Comprehensive public transportation systems were regarded in the latter half of the 20th Century as accessory to, rather then fundamental to, the urban landscape. Systems that once moved people into, out of, and within cities like Los Angeles were substantially dismantled and discarded by 1960. In the 1920s, Los Angeles enjoyed the most elaborate rail system in the country, with nearly 1,500 miles of track connecting the eastern desert with the Pacific Coast. By 1960 every train was gone. Now the city is struggling to recapture remnants of its once great transit past, and is being heralded as being on the road to fashioning one of the best public transit systems in the nation (Pomfret, 2006). That is faint praise for a city where only 6.6 percent of the commuters use public transit.
The great cities of year 2020 should be targeting a 70 to 80 percent rate of commuters who either use public transportation, or who walk or bike to and from work. That’s a far cry from the 6.6 percent that one of the best public transit systems in the nation delivers.
Our collective perspective on transportation desperately, and urgently, needs a paradigm shift. We are caught in a chicken and egg dilemma. Myopic transportation planners look at capacity in terms of sustaining the number of automobiles and trucks that currently flow through formerly vibrant downtowns.
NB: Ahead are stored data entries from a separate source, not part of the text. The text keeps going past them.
/-- R22, last paragraph (which the spec marks as derived): a cycle that is no Command write does not read the bank.
From any other bank `u` it answers the same state, but that the bank is `u` with the one register of R21's table set to
the byte of the cycle.
That this holds of NONE instructions that are not well-formed too is the model's choice (log 17). -/
def Obligations.OnlyCommandWritesReadTheBank : Prop :=
  ∀ (i : Instr) (s t : State) (u : TaskFile),
    (∀ op, i ≠ .commandW op) → i ≠ .commandPacketW → exec i s = .next t →
    exec i { s with tf := u } = .next { t with
      tf := match bankWrite i s.hobActive with
        | none => u
        | some (f, d) => u.set f d }

/-- R108, R262: two samples that agree on the channels the block reads lead to the same state,
whatever d8 to d15, `reset`, `iordy`, `dmack`, `dasp`, `pdiag` and `iocs16` carry. -/
def Obligations.UnreadChannelsHaveNoEffect : Prop :=
  ∀ (s : State) (x y : Sample) (rest : List Sample), agreeOnReadChannels x y →
    step { s with input := x :: rest } = step { s with input := y :: rest }

/-! ### Reset -/

/-- R37: the state elements after (re)initialization, for every admitted configuration. -/
def Obligations.ResetValues : Prop :=
  ∀ (r : SessionRequest) (s : State), instantiate r = .next s →
    (∀ f, s.tf.get f = 0x00#8) ∧ s.hobActive = false ∧
    s.cdb.active = false ∧ s.cdb.collected = [] ∧ s.cdb.expectedLength = 12 ∧
    s.ed.havePrev = false ∧ s.ed.prevDiow = false ∧ s.ed.prevDior = false

/-- R30, R31, R260 (decisions D15, D16, D22): the reset sequence refuses a configuration that lacks a mandatory
channel, and admits every other one with the options given or their defaults and the presence bits of the wiring. -/
def Obligations.ResetSequenceAdmitsAndLatches : Prop :=
  ∀ (r : SessionRequest),
    ((∃ ch ∈ mandatoryChannels, ch ∉ r.wired) → ∃ ch ∈ mandatoryChannels, ch ∉ r.wired ∧
      instantiate r = .refused (.mandatoryChannelUnwired ch)) ∧
    ((∀ ch ∈ mandatoryChannels, ch ∈ r.wired) → ∃ s, instantiate r = .next s ∧
      s.parseCdb = r.parseCdb.getD true ∧ s.ignoreData = r.ignoreData.getD true ∧
      s.squelchDma = r.squelchDma.getD true ∧ s.emitReads = r.emitReads.getD false ∧
      (∀ ch, s.pres.wired ch = true ↔ ch ∈ r.wired) ∧
      s.tables = r.tables ∧ s.simulStrobe = r.simulStrobe)

/-- The invariant holds at reset, whose session constants are the model's choice (logs 5, 9, 10, 11): it is the
session the reset sequence gives when every mandatory channel and nothing else is wired and no option is given. -/
def Obligations.ResetStateIsGood : Prop :=
  State.reset.Inv ∧ instantiate { wired := mandatoryChannels } = .next State.reset

/-! ### Headlines -/

/-- Every step keeps the invariant: a well-formed capture, well-formed records, ordered ports, no snapshot kept. -/
def Obligations.StepKeepsTheInvariant : Prop :=
  ∀ (s t : State), s.Inv → step s = .next t → t.Inv

/-- The decoder and the twenty-five meanings do what the spec's own classifier and first-match dispatch do, on every
word and state. -/
def Obligations.MeaningsAgreeWithClassifyAndDispatch : Prop :=
  ∀ (w : CycleWord) (s : State), exec (decodeWord w) s = classifyAndDispatch w s

/-- The HOB redirection law (R138): after any sequence of cycles on the bus, the latch is bit 7 of the last
Device-Control write that was not squelched, and the next write that is not squelched lands accordingly. -/
def Obligations.HobRedirectionOverSequences : Prop :=
  ∀ (cs : List BusCycle) (s : State), ∃ t, deliver s (samplesOf cs) = .next t ∧
    t.hobActive = hobAfter (s.squelchDma && s.pres.dmarq) s.hobActive cs ∧
    ∀ (c : BusCycle), (s.squelchDma && s.pres.dmarq && c.dmarq) = false →
      ∃ u, deliver s (samplesOf (cs ++ [c])) = .next u ∧
        u.tf = match bankWrite (decodeWord c.word) (hobAfter (s.squelchDma && s.pres.dmarq) s.hobActive cs) with
          | none => t.tf
          | some (f, d) => t.tf.set f d

/-- The CDB capture law (R198): with CDB parsing on and no squelch, a PACKET command and twelve Data writes give
twelve byte records, indices 0 to 11, the first alone named, and one completion, and leave the FSM Idle; a thirteenth
Data write follows `ignore_data`. -/
def Obligations.CdbCaptureOverSequences : Prop :=
  ∀ (s : State) (c0 : BusCycle) (cs : List BusCycle),
    s.parseCdb = true → c0.word = 0x283D#14 → cs.length = 12 →
    (∀ c ∈ cs, decodeWord c.word = .dataW (dOf c.word)) →
    c0.dmarq = false → (∀ c ∈ cs, c.dmarq = false) →
    ∃ t, deliver s (samplesOf (c0 :: cs)) = .next t ∧ t.cdb.active = false ∧
      t.out.map Ann.payload = s.out.map Ann.payload ++ [commandPayload s 0xA0#8] ++
        cs.mapIdx (fun n c => Payload.cdbByte n (dOf c.word)
          (if n = 0 then some (resolveCdb s.tables (dOf c.word)) else none)) ++
        [.cdbComplete (cs.map (fun c => dOf c.word))] ∧
      ∀ (c : BusCycle), decodeWord c.word = .dataW (dOf c.word) → c.dmarq = false →
        ∃ u, deliver s (samplesOf (c0 :: cs ++ [c])) = .next u ∧ u.cdb.active = false ∧
          u.out.map Ann.payload = t.out.map Ann.payload ++
            (if s.ignoreData then [] else [.dataRaw .write (dOf c.word)])

/-- The hazard of R266 (from R195): with CDB parsing off, an active capture stays active and grows by nothing through
any sequence of cycles, but that a PACKET command empties it.
That instructions that are not well-formed leave the capture is the model's choice (log 17). -/
def Obligations.CaptureWithoutParsingNeverEnds : Prop :=
  ∀ (is : List Instr) (s : State), s.parseCdb = false → s.cdb.active = true →
    ∃ t, execAll s is = .next t ∧ t.cdb.active = true ∧
      (t.cdb.collected = if Instr.commandPacketW ∈ is then [] else s.cdb.collected)

/-- The hazard of R265: while the HOB latch is clear and no Device-Control write comes, no sequence of cycles makes
an extended bank plain or a plain one extended.
That instructions that are not well-formed leave the bank and the latch is the model's choice (log 17). -/
def Obligations.StaleHobBytesStayExtended : Prop :=
  ∀ (is : List Instr) (s : State), s.hobActive = false → (∀ d, Instr.devctlW d ∉ is) →
    ∃ t, execAll s is = .next t ∧ t.hobActive = false ∧
      (deriveAddressing t.tf).ext = (deriveAddressing s.tf).ext

/-- Any samples delivered one by one are all consumed: the run never stops before its input does. -/
def Obligations.AnySampleStreamIsConsumed : Prop :=
  ∀ (xs : List Sample) (s : State), ∃ t, deliver s xs = .next t ∧
    (xs ≠ [] → t.input = []) ∧ t.cfg = s.cfg ∧ t.pres = s.pres ∧
    ∃ rs, t.out = s.out ++ rs ∧ rs.length ≤ 2 * xs.length
end

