/-- With no table entry given, every other opcode is unknown. -/
theorem resolveCmd_noTables {op : Byte} (h : op ≠ 0x20#8) : resolveCmd {} op = "UNKNOWN" := by
  rw [resolveCmd_eq, stdCmd_of_ne _ h]
  rfl

/-- Settles O16: the name by R232 and the addressing by R182 first, plain in the first text and extended in the second;
what is left is the layout of the text. -/
theorem commandTextOfWorkedExamples : Obligations.CommandTextOfWorkedExamples := by
  constructor
  · rw [resolveCmd_readSectors rfl, deriveAddressing_of_not_isExtended (by decide)]
    decide
  · rw [resolveCmd_noTables (by decide), deriveAddressing_of_isExtended (by decide)]
    decide

end Sys2Proof.Machine
end

section
/-! Outcome codes (60_exceptions.md): every cycle and every step answers, a silent code stands for a step that changes
nothing, and the first condition that ends a cycle gives its code (R240, R243, R244). -/

namespace Sys2Proof.Machine

/-- Settles O32: `exec_eq` names the state every meaning answers, and a sample to consume is one for a step. -/
theorem everyStepIsTotal : Obligations.EveryStepIsTotal := by
  refine ⟨fun i s => ⟨_, exec_eq s i⟩, fun s hne => ?_⟩
  obtain ⟨x, rest, hi⟩ := List.exists_cons_of_ne_nil hne
  exact step_next_of_input hi

/-! ### The ways a cycle ends (R240) -/

/-- Whether a class is a register access: all but the four NONE classes (R77). -/
def accessesRegister : Instr → Bool
  | .noneCtl03 _ _ _ | .noneCtl45 _ _ _ | .noneBothSel _ _ _ | .noneNoSel _ _ _ => false
  | _ => true

section
variable {s : State}

@[simp] theorem State.afterCycle_outcome (s : State) (i : Instr) :
    (s.afterCycle i).outcome = some (cycleReport s i).1 := rfl

/-- A cycle that addresses no register sets its code and does nothing else (R106). -/
theorem afterCycle_of_no_register {i : Instr} (h : accessesRegister i = false) :
    s.afterCycle i = s.withOutcome .unrecognized := by
  cases i with
  | noneCtl03 | noneCtl45 | noneBothSel | noneNoSel => exact s.reported_nil _
  | _ => cases h

theorem optionalReadReport_cases (reg : RegId) (d : Byte) (s : State) :
    (optionalReadReport reg d s).1 = .dispatched ∨ optionalReadReport reg d s = (.noArm, []) := by
  unfold optionalReadReport
  split
  · exact .inl rfl
  · exact .inr rfl

theorem dataRawReport_cases (dir : Dir) (d : Byte) (s : State) :
    (dataRawReport dir d s).1 = .dispatched ∨ dataRawReport dir d s = (.ignoredData, []) := by
  unfold dataRawReport
  split
  · exact .inr rfl
  · exact .inl rfl

/-- A Data read is reported, or ignored with no record (R191). -/
theorem cycleReport_dataR_cases (d : Byte) (s : State) :
    (cycleReport s (.dataR d)).1 = .dispatched ∨ cycleReport s (.dataR d) = (.ignoredData, []) := by
  rw [cycleReport]
  split
  · exact .inl rfl
  · exact dataRawReport_cases .read d s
That misplaced emphasis on traffic capacity must be replaced with people movement capacity — and has to occur in anticipation of reducing that demand for capacity with mass transit systems and multiplied housing density at the city cores. In this case, the egg of reducing traffic capacity may need to precede the chicken of transit and housing.
Then there is the problem of politics and major public projects. It can’t take 30 years or more to go from talking about transit to rolling out the first train. Strong, visionary leadership is essential if we are to take the critical steps before it’s too late. Munich (see later section) showed us that action can be both quick and effective.
That urban beauty should be discussed in the transportation section demonstrates one example of the paradigm shift Weis and Arnesen champion. It is not, nor can it be, just about sustaining – or even expanding – traffic capacity. It isn’t even just about creating efficient, clean ways to move high volumes of commuters every single day. Walking and cycling must be included in a city’s transportation discussions, and that goes hand in hand with creating safe, beautiful landscapes for those on foot or bike to enjoy.